-- RECORDS follows --
-- ==== Sys2Proof/Machine/Expiry.lean ====
section
/-! DEFINITION. The expiries at the stations, the queue and the zones: link timeout (R49), reservation hold (R51), backoff
(R103), open-until (R146), zone wait deadline (R148). Each says when it is due, and does nothing where it is not. -/

namespace Sys2Proof.Machine

/-- The link timeout of station `i` has expired: UP and silent for more than the link timeout in force (R49). -/
def State.linkTimeoutDue (s : State) (i : Station) : Bool :=
  decide ((s.station i).link = .up) &&
    match (s.station i).lastHeard with
    | some t => decide (s.params.linkTimeout < elapsed s.clock t)
    | none => false

/-- The link of station `i` enters LOST: the lost time now, LINK_LOST raised, STOCK_OUT removed (R49). -/
def State.expireLink (s : State) (i : Station) : State :=
  if s.linkTimeoutDue i then
    ((s.setLink i (.lost s.clock false)).raiseCondition .linkLost (.station i) 0).endCondition .stockOut (.station i)
  else s

/-- The reservation hold of station `i` falls due: LOST for at least the hold time in force, and not yet taken in this
stay (R51). -/
def State.resHoldDue (s : State) (i : Station) : Bool :=
  match (s.station i).link with
  | .lost since taken => !taken && decide (s.params.resHold ≤ elapsed s.clock since)
  | _ => false

/-- The release at the reservation hold: a queued BAR job's reservation is released and its bar offered; the job stays
queued without a slot (R51). -/
def State.takeResHold (s : State) (i : Station) : State :=
  match (s.station i).link with
  | .lost since _ =>
    let s1 := s.setLink i (.lost since true)
    match s1.queuedOf true i with
    | some j => s1.releaseQueued j
    | none => s1
  | _ => s

/-- The expiry of the reservation hold of station `i`, with the dispatch evaluation it may give (R51, R106). -/
def State.expireResHold (s : State) (i : Station) : State :=
  if s.resHoldDue i then (s.takeResHold i).settle else s

/-! ### A link timeout or a reservation hold time changed (R49, R51) -/

/-- The link timeouts of some stations, one after another; each touches its own station and records only. -/
def State.expireLinks (s : State) : List Station → State
  | [] => s
  | i :: is => (s.expireLink i).expireLinks is

/-- The reservation holds of some stations, one after another; each release is an event with a dispatch evaluation of its
own (R51, R106), also where one HALL_PARAM makes several fall due. DEDUCED (unsafe): notes/assumptions/33.md. -/
def State.expireResHolds (s : State) : List Station → State
  | [] => s
  | i :: is => (s.expireResHold i).expireResHolds is

/-- A changed link timeout applies at once to stations already silent (R49). -/
def State.linksDueNow (s : State) : State := s.expireLinks (allStations.filter s.linkTimeoutDue)

/-- A changed reservation hold time applies at once to the stays in LOST already running; of several releases that fall
due together the order is free (R51; notes/assumptions/2.md), and each gives its own evaluation (notes/assumptions/33.md). -/
def State.resHoldsDueNow (s : State) : State :=
  let p := freelyOrdered s.draws (allStations.filter s.resHoldDue)
  State.expireResHolds { s with draws := p.1 } p.2

/-! ### Backoff, open-until and the zone wait deadline -/

/-- A backoff time is present and reached (R103). -/
def backoffDue (now : Time) (j : Job) : Bool :=
  match j.backoff with
  | some t => reached now t
  | none => false

/-- The expiry of a queued job's backoff: it becomes absent, and the end of the block gives an evaluation (R103). -/
def State.expireBackoff (s : State) (n : Nat) : State :=
  match s.queuedJob n with
  | some j =>
    if backoffDue s.clock j then ((s.modQueued n fun q => { q with backoff := none }).informDispatcher).settle else s
  | none => s

/-- The open-until of station `i`'s zone is reached (R146). -/
def State.openUntilDue (s : State) (i : Station) : Bool :=
  match (s.station i).zone with
  | .opened t => reached s.clock t
  | _ => false

/-- The expiry of open-until: REQUESTED if a visit is in progress at the station, otherwise CLOSED (R146). -/
def State.expireOpen (s : State) (i : Station) : State :=
  if s.openUntilDue i then s.setZone i (if s.visitAt i then .requested else .closed) else s

/-- The zone wait deadline of a waited visit is reached (R148). -/
def State.zoneWaitDue (s : State) : Bool :=
  match s.shuttle with
  | .zoneWait _ d => reached s.clock d
  | _ => false

/-- The expiry of the zone wait deadline: a zone timeout with cause 1 (R148, R149). -/
def State.expireZoneWait (s : State) : State :=
  match s.shuttle with
  | .zoneWait c d => if reached s.clock d then (s.zoneTimeout c 1).settle else s
  | _ => s

end Sys2Proof.Machine
end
-- RECORDS concluded --
§ WHAT THIS TASK INVOLVES
Your task is to transcribe the listing above in full, exactly as given.

§ THE ANSWER
-- ==== Sys2Proof/Machine/Expiry.lean ====
section
/-! DEFINITION. The expiries at the stations, the queue and the zones: link timeout (R49), reservation hold (R51), backoff
(R103), open-until (R146), zone wait deadline (R148). Each says when it is due, and does nothing where it is not. -/

namespace Sys2Proof.Machine

/-- The link timeout of station `i` has expired: UP and silent for more than the link timeout in force (R49). -/
def State.linkTimeoutDue (s : State) (i : Station) : Bool :=
  decide ((s.station i).link = .up) &&
    match (s.station i).lastHeard with
    | some t => decide (s.params.linkTimeout < elapsed s.clock t)
    | none => false

/-- The link of station `i` enters LOST: the lost time now, LINK_LOST raised, STOCK_OUT removed (R49). -/
def State.expireLink (s : State) (i : Station) : State :=
  if s.linkTimeoutDue i then
    ((s.setLink i (.lost s.clock false)).raiseCondition .linkLost (.station i) 0).endCondition .stockOut (.station i)
  else s

/-- The reservation hold of station `i` falls due: LOST for at least the hold time in force, and not yet taken in this
stay (R51). -/
def State.resHoldDue (s : State) (i : Station) : Bool :=
  match (s.station i).link with
  | .lost since taken => !taken && decide (s.params.resHold ≤ elapsed s.clock since)
  | _ => false

/-- The release at the reservation hold: a queued BAR job's reservation is released and its bar offered; the job stays
queued without a slot (R51). -/
def State.takeResHold (s : State) (i : Station) : State :=
  match (s.station i).link with
  | .lost since _ =>
    let s1 := s.setLink i (.lost since true)
    match s1.queuedOf true i with
    | some j => s1.releaseQueued j
    | none => s1
  | _ => s

/-- The expiry of the reservation hold of station `i`, with the dispatch evaluation it may give (R51, R106). -/
def State.expireResHold (s : State) (i : Station) : State :=
  if s.resHoldDue i then (s.takeResHold i).settle else s

/-! ### A link timeout or a reservation hold time changed (R49, R51) -/

/-- The link timeouts of some stations, one after another; each touches its own station and records only. -/
def State.expireLinks (s : State) : List Station → State
  | [] => s
  | i :: is => (s.expireLink i).expireLinks is

/-- The reservation holds of some stations, one after another; each release is an event with a dispatch evaluation of its
own (R51, R106), also where one HALL_PARAM makes several fall due. DEDUCED (unsafe): notes/assumptions/33.md. -/
def State.expireResHolds (s : State) : List Station → State
  | [] => s
  | i :: is => (s.expireResHold i).expireResHolds is

/-- A changed link timeout applies at once to stations already silent (R49). -/
def State.linksDueNow (s : State) : State := s.expireLinks (allStations.filter s.linkTimeoutDue)

/-- A changed reservation hold time applies at once to the stays in LOST already running; of several releases that fall
due together the order is free (R51; notes/assumptions/2.md), and each gives its own evaluation (notes/assumptions/33.md). -/
def State.resHoldsDueNow (s : State) : State :=
  let p := freelyOrdered s.draws (allStations.filter s.resHoldDue)
  State.expireResHolds { s with draws := p.1 } p.2

/-! ### Backoff, open-until and the zone wait deadline -/

/-- A backoff time is present and reached (R103). -/
def backoffDue (now : Time) (j : Job) : Bool :=
  match j.backoff with
  | some t => reached now t
  | none => false

/-- The expiry of a queued job's backoff: it becomes absent, and the end of the block gives an evaluation (R103). -/
def State.expireBackoff (s : State) (n : Nat) : State :=
  match s.queuedJob n with
  | some j =>
    if backoffDue s.clock j then ((s.modQueued n fun q => { q with backoff := none }).informDispatcher).settle else s
  | none => s

/-- The open-until of station `i`'s zone is reached (R146). -/
def State.openUntilDue (s : State) (i : Station) : Bool :=
  match (s.station i).zone with
  | .opened t => reached s.clock t
  | _ => false

/-- The expiry of open-until: REQUESTED if a visit is in progress at the station, otherwise CLOSED (R146). -/
def State.expireOpen (s : State) (i : Station) : State :=
  if s.openUntilDue i then s.setZone i (if s.visitAt i then .requested else .closed) else s

/-- The zone wait deadline of a waited visit is reached (R148). -/
def State.zoneWaitDue (s : State) : Bool :=
  match s.shuttle with
  | .zoneWait _ d => reached s.clock d
  | _ => false

/-- The expiry of the zone wait deadline: a zone timeout with cause 1 (R148, R149). -/
def State.expireZoneWait (s : State) : State :=
  match s.shuttle with
  | .zoneWait c d => if reached s.clock d then (s.zoneTimeout c 1).settle else s
  | _ => s

end Sys2Proof.Machine
end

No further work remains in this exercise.